Provided data –

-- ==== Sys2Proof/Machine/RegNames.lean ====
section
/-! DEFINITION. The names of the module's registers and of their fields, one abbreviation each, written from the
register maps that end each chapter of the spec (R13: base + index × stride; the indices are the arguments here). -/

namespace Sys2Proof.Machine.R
==
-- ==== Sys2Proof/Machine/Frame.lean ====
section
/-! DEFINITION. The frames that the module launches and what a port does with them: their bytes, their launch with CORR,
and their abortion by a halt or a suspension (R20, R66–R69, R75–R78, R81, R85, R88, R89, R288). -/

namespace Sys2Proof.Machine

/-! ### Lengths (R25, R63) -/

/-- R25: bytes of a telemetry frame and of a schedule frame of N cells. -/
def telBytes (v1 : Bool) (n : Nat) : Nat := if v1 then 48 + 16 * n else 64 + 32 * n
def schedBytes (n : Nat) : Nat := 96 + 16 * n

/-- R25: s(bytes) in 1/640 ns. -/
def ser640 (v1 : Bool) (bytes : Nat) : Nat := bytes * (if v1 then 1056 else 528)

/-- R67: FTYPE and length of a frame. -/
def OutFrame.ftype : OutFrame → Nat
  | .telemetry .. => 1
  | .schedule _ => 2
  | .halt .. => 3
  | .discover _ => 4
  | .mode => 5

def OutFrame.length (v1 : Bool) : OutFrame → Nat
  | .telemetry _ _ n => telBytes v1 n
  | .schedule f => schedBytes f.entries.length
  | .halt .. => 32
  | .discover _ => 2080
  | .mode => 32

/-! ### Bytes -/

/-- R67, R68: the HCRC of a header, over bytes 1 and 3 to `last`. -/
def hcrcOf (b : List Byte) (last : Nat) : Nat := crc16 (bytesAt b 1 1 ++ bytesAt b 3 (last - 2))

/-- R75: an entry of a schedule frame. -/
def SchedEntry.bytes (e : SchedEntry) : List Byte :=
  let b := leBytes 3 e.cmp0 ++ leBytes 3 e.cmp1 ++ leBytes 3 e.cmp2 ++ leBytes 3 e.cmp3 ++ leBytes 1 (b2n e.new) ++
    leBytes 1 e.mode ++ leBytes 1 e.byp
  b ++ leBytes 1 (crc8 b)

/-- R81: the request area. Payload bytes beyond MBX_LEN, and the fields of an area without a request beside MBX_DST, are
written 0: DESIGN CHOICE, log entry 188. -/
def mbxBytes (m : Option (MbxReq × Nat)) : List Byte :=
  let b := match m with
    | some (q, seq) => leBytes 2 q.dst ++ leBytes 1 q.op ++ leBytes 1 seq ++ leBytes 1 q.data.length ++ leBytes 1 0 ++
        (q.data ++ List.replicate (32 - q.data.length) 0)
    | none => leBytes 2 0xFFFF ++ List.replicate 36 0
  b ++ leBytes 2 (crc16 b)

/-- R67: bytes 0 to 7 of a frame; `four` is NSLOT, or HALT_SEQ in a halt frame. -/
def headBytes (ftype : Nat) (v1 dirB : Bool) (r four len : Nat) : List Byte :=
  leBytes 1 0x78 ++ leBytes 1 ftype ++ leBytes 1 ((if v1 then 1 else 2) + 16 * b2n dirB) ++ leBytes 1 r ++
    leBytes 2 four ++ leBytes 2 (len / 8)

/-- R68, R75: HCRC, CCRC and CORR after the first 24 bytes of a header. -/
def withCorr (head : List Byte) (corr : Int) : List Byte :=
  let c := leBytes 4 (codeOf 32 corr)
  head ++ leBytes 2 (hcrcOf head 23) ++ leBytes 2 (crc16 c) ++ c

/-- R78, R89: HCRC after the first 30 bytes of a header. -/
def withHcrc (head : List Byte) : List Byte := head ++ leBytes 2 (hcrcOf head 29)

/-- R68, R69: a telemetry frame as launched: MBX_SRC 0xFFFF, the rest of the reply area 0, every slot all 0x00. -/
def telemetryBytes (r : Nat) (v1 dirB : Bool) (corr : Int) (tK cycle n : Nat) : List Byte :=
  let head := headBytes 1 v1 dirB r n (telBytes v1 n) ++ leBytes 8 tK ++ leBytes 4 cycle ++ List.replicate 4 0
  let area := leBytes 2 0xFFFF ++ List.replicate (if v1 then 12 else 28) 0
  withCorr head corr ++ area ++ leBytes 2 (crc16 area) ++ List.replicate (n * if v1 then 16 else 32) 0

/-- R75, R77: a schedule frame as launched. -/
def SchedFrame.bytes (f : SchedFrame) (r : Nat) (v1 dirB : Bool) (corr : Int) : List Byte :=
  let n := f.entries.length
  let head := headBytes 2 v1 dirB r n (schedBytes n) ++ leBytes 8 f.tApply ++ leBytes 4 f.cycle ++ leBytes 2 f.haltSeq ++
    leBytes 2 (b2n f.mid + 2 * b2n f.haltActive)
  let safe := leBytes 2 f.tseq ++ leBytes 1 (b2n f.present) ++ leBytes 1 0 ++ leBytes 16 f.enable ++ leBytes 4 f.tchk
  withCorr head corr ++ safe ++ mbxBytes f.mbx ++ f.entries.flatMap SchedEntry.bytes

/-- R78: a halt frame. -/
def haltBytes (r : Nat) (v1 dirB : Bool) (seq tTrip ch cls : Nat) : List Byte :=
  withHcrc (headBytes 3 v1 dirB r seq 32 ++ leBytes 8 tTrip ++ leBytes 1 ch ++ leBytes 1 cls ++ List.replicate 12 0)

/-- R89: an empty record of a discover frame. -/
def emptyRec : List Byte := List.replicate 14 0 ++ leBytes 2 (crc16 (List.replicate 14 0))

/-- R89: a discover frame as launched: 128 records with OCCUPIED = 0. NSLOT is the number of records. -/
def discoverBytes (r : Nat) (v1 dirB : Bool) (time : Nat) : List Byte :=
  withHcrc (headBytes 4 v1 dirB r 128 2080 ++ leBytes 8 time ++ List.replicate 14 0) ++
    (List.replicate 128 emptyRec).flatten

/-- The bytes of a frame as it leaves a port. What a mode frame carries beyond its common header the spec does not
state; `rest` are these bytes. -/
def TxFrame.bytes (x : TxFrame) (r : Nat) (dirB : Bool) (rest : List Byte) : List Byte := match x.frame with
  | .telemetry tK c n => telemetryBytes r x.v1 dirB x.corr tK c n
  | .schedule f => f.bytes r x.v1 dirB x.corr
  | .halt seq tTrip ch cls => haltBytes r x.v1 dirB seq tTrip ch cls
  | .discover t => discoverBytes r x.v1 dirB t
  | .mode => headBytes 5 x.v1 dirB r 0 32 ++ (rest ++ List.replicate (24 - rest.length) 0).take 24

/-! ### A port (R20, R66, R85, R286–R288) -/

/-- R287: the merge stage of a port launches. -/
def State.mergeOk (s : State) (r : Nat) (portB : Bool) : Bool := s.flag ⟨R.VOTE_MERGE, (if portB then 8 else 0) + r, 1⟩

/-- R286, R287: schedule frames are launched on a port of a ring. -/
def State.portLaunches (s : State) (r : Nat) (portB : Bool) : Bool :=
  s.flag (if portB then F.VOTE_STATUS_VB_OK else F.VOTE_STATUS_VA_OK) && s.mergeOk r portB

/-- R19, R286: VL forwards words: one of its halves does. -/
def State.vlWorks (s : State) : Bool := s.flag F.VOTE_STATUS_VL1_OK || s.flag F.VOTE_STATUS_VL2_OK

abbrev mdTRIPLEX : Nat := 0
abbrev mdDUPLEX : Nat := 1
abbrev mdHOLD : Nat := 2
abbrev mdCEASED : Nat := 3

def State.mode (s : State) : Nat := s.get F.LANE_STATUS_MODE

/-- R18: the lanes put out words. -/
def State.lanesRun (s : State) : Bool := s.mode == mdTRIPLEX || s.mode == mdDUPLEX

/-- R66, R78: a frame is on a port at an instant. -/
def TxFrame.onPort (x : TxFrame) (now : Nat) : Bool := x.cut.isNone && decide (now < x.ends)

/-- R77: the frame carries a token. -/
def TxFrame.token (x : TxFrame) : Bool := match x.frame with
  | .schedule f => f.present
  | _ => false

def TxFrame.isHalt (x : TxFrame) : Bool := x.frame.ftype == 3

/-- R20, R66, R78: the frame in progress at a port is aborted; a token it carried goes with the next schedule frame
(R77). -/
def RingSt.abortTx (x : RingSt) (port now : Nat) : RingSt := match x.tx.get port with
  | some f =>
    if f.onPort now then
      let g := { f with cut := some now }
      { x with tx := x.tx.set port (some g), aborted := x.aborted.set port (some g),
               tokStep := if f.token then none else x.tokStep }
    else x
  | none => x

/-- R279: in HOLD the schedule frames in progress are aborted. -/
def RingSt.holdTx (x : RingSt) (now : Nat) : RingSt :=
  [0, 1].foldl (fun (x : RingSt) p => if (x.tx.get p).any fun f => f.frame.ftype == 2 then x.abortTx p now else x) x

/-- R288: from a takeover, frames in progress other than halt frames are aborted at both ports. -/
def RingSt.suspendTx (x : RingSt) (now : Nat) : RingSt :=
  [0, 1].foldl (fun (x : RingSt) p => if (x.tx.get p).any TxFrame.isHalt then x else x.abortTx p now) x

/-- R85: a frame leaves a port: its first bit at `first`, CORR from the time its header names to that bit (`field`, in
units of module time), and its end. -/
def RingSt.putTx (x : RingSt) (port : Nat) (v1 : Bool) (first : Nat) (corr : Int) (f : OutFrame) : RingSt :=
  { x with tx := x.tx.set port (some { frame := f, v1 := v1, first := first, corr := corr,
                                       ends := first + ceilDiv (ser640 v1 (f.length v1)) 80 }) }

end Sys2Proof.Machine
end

Exercise brief – Return word for word the lines above from the line with "-- ==== Sys2Proof/Machine/RegNames.lean" to the line with "namespace Sys2Proof.Machine.R", including both and leaving out all others.

Reply to the exercise –
-- ==== Sys2Proof/Machine/RegNames.lean ====
section
/-! DEFINITION. The names of the module's registers and of their fields, one abbreviation each, written from the
register maps that end each chapter of the spec (R13: base + index × stride; the indices are the arguments here). -/

namespace Sys2Proof.Machine.R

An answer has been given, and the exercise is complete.